The phrase “Groundhog Day” now has entered common lexicon as a reference to an unpleasant situation that continually repeats, or seems to.

And I would say that is exactly what we have with Oracle’s new SPARC T5 and M5 benchmarks.

Just as with every Oracle processor announcement, the benchmark results do the same thing. Many of the claims are Oracle’s own benchmarks that are not published and audited. There are a small number of industry standard benchmarks — and of course these are ones where it is extremely difficult, if not impossible, to compare to other relevant results. For price claims, Oracle, as they’ve done in the past, only factors in the price of the pizza box – make sure you add in the all-important software and storage.

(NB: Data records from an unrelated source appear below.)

-- ==== Sys2Proof/Laws/State.lean ====
section
/-! SUPPORT. One lemma per field of the state per elementary update: what the update leaves alone. The updates that are
other names of an elementary one are rewritten to it. -/

namespace Sys2Proof.Machine

/-! ### Other names of elementary updates -/

@[simp] theorem State.raise_eq (s : State) (f : Fld) (i : Nat) : s.raise f i = s.setFld f i 1 := rfl
@[simp] theorem State.putFlag_eq (s : State) (f : Fld) (i : Nat) (b : Bool) : s.putFlag f i b = s.setFld f i (b2n b) := rfl
@[simp] theorem State.bumpBy_eq (s : State) (f : Fld) (i n : Nat) :
    s.bumpBy f i n = s.setFld f i (min (s.fld f i + n) (2 ^ f.width - 1)) := rfl
@[simp] theorem State.bump_eq (s : State) (f : Fld) (i : Nat) :
    s.bump f i = s.setFld f i (min (s.fld f i + 1) (2 ^ f.width - 1)) := rfl
@[simp] theorem State.orFld_eq (s : State) (f : Fld) (i m : Nat) : s.orFld f i m = s.setFld f i (s.fld f i ||| m) := rfl
@[simp] theorem State.clearBits_eq (s : State) (f : Fld) (i m : Nat) :
    s.clearBits f i m = s.setFld f i (s.fld f i - (s.fld f i &&& m)) := rfl
@[simp] theorem State.modDom_eq (s : State) (d : Nat) (g : Domain → Domain) : s.modDom d g = s.setDom d (g (s.dom d)) := rfl
@[simp] theorem State.modSeq_eq (s : State) (n : Nat) (g : Seq → Seq) : s.modSeq n g = s.setSeq n (g (s.seq n)) := rfl
@[simp] theorem State.modChan_eq (s : State) (c : Nat) (g : Chan → Chan) : s.modChan c g = s.setChan c (g (s.chan c)) := rfl
@[simp] theorem State.modFn_eq (s : State) (f : Nat) (g : PcieFn → PcieFn) : s.modFn f g = s.setFn f (g (s.fn f)) := rfl

/-! ### setFld -/

@[simp] theorem State.setFld_pending (s : State) (f : Fld) (i v : Nat) : (s.setFld f i v).pending = s.pending := rfl
@[simp] theorem State.setFld_tnow (s : State) (f : Fld) (i v : Nat) : (s.setFld f i v).tnow = s.tnow := rfl
@[simp] theorem State.setFld_wsNs (s : State) (f : Fld) (i v : Nat) : (s.setFld f i v).wsNs = s.wsNs := rfl
@[simp] theorem State.setFld_mem (s : State) (f : Fld) (i v : Nat) : (s.setFld f i v).mem = s.mem := rfl
@[simp] theorem State.setFld_progErr (s : State) (f : Fld) (i v : Nat) : (s.setFld f i v).progErr = s.progErr := rfl
@[simp] theorem State.setFld_resp (s : State) (f : Fld) (i v : Nat) : (s.setFld f i v).resp = s.resp := rfl
@[simp] theorem State.setFld_latched (s : State) (f : Fld) (i v : Nat) : (s.setFld f i v).latched = s.latched := rfl
@[simp] theorem State.setFld_heldLow (s : State) (f : Fld) (i v : Nat) : (s.setFld f i v).heldLow = s.heldLow := rfl
@[simp] theorem State.setFld_logNew (s : State) (f : Fld) (i v : Nat) : (s.setFld f i v).logNew = s.logNew := rfl
@[simp] theorem State.setFld_lostOwed (s : State) (f : Fld) (i v : Nat) : (s.setFld f i v).lostOwed = s.lostOwed := rfl
@[simp] theorem State.setFld_armAt (s : State) (f : Fld) (i v : Nat) : (s.setFld f i v).armAt = s.armAt := rfl
@[simp] theorem State.setFld_doms (s : State) (f : Fld) (i v : Nat) : (s.setFld f i v).doms = s.doms := rfl
@[simp] theorem State.setFld_seqs (s : State) (f : Fld) (i v : Nat) : (s.setFld f i v).seqs = s.seqs := rfl
@[simp] theorem State.setFld_mapm (s : State) (f : Fld) (i v : Nat) : (s.setFld f i v).mapm = s.mapm := rfl
@[simp] theorem State.setFld_dataIn (s : State) (f : Fld) (i v : Nat) : (s.setFld f i v).dataIn = s.dataIn := rfl
@[simp] theorem State.setFld_chans (s : State) (f : Fld) (i v : Nat) : (s.setFld f i v).chans = s.chans := rfl
@[simp] theorem State.setFld_svcs (s : State) (f : Fld) (i v : Nat) : (s.setFld f i v).svcs = s.svcs := rfl
@[simp] theorem State.setFld_change (s : State) (f : Fld) (i v : Nat) : (s.setFld f i v).change = s.change := rfl
@[simp] theorem State.setFld_adcs (s : State) (f : Fld) (i v : Nat) : (s.setFld f i v).adcs = s.adcs := rfl
@[simp] theorem State.setFld_settle (s : State) (f : Fld) (i v : Nat) : (s.setFld f i v).settle = s.settle := rfl
@[simp] theorem State.setFld_basins (s : State) (f : Fld) (i v : Nat) : (s.setFld f i v).basins = s.basins := rfl
@[simp] theorem State.setFld_trkLatch (s : State) (f : Fld) (i v : Nat) : (s.setFld f i v).trkLatch = s.trkLatch := rfl
@[simp] theorem State.setFld_feeds (s : State) (f : Fld) (i v : Nat) : (s.setFld f i v).feeds = s.feeds := rfl
@[simp] theorem State.setFld_weightSwap (s : State) (f : Fld) (i v : Nat) : (s.setFld f i v).weightSwap = s.weightSwap := rfl
@[simp] theorem State.setFld_hold3 (s : State) (f : Fld) (i v : Nat) : (s.setFld f i v).hold3 = s.hold3 := rfl
@[simp] theorem State.setFld_hold2 (s : State) (f : Fld) (i v : Nat) : (s.setFld f i v).hold2 = s.hold2 := rfl
@[simp] theorem State.setFld_cmps (s : State) (f : Fld) (i v : Nat) : (s.setFld f i v).cmps = s.cmps := rfl
@[simp] theorem State.setFld_trips (s : State) (f : Fld) (i v : Nat) : (s.setFld f i v).trips = s.trips := rfl
@[simp] theorem State.setFld_pwms (s : State) (f : Fld) (i v : Nat) : (s.setFld f i v).pwms = s.pwms := rfl
@[simp] theorem State.setFld_auxOff (s : State) (f : Fld) (i v : Nat) : (s.setFld f i v).auxOff = s.auxOff := rfl
@[simp] theorem State.setFld_clkStopAt (s : State) (f : Fld) (i v : Nat) : (s.setFld f i v).clkStopAt = s.clkStopAt := rfl
@[simp] theorem State.setFld_ioes (s : State) (f : Fld) (i v : Nat) : (s.setFld f i v).ioes = s.ioes := rfl
@[simp] theorem State.setFld_gio (s : State) (f : Fld) (i v : Nat) : (s.setFld f i v).gio = s.gio := rfl
@[simp] theorem State.setFld_dmas (s : State) (f : Fld) (i v : Nat) : (s.setFld f i v).dmas = s.dmas := rfl
@[simp] theorem State.setFld_pcie (s : State) (f : Fld) (i v : Nat) : (s.setFld f i v).pcie = s.pcie := rfl
@[simp] theorem State.setFld_mspi (s : State) (f : Fld) (i v : Nat) : (s.setFld f i v).mspi = s.mspi := rfl
@[simp] theorem State.setFld_power (s : State) (f : Fld) (i v : Nat) : (s.setFld f i v).power = s.power := rfl
@[simp] theorem State.setFld_den (s : State) (f : Fld) (i v : Nat) : (s.setFld f i v).den = s.den := rfl
@[simp] theorem State.setFld_pair (s : State) (f : Fld) (i v : Nat) : (s.setFld f i v).pair = s.pair := rfl
@[simp] theorem State.setFld_read_byte (s : State) (f : Fld) (i v : Nat) (p : Nat) : (s.setFld f i v).byte p = s.byte p := rfl
@[simp] theorem State.setFld_read_dom (s : State) (f : Fld) (i v : Nat) (m : Nat) : (s.setFld f i v).dom m = s.dom m := rfl
@[simp] theorem State.setFld_read_seq (s : State) (f : Fld) (i v : Nat) (m : Nat) : (s.setFld f i v).seq m = s.seq m := rfl
@[simp] theorem State.setFld_read_chan (s : State) (f : Fld) (i v : Nat) (m : Nat) : (s.setFld f i v).chan m = s.chan m := rfl
@[simp] theorem State.setFld_read_svc (s : State) (f : Fld) (i v : Nat) (m : Nat) : (s.setFld f i v).svc m = s.svc m := rfl
@[simp] theorem State.setFld_read_live (s : State) (f : Fld) (i v : Nat)  : (s.setFld f i v).live = s.live := rfl
@[simp] theorem State.setFld_read_up (s : State) (f : Fld) (i v : Nat)  : (s.setFld f i v).up = s.up := rfl
@[simp] theorem State.setFld_read_evStopped (s : State) (f : Fld) (i v : Nat)  : (s.setFld f i v).evStopped = s.evStopped := rfl
@[simp] theorem State.setFld_read_perStopped (s : State) (f : Fld) (i v : Nat)  : (s.setFld f i v).perStopped = s.perStopped := rfl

Let’s take a look at the T5 and M5 benchmark results:

  • SAP: The IBM POWER7+ with DB2 10 SAP SD 2-tier result from back in September was 1.3x greater per core than the M5 and 1.9x greater than the T5 result.(1) The IBM average database request time was also much better and the CPU utilization of the IBM system was also more effective.
  • TPC-C: An IBM POWER6 result from 2008, 2 generations ago, is 42% higher per core than the new T5 result on this OLTP benchmark. An IBM POWER7 result from 2010, 1 generation ago, is 2.2x better performance per core than the Oracle result. (2) The price for all Oracle database software support used in computing the price/performance for this benchmark is $2300/year – I can only guess what you get for that. Also note that this benchmark used Oracle Partitioning which may not be realistic for your real world workloads. The Oracle database software is not even available until September.
  • SPECjEnterprise2010: Oracle’s T5 result needed four times the number of database cores, four times the amount of memory and significantly more storage than the IBM POWER7 result. (3)
  • SPECjbb2013: For Java business, let’s run a benchmark that can only be compared with a couple of ProLiants, one of our old T4s, and a Supermicro. (4)
  • SPECcpu: IBM Power Systems is #1 – don’t forget to look at number of cores for integer and floating point claims.
  • TPC-H: Ha, got you. There is no TPC-H. Funny, was expecting one based on what we saw for the T4. I wonder why . . .
  • The other benchmark claims? These are once again ones that either are Oracle’s own benchmarks or ones nobody cares about because they don’t look like anything we actually run. Chance of departure from useful benchmark results: 100%.
  • Don’t let these claims distract from asking about the business value delivered by these systems.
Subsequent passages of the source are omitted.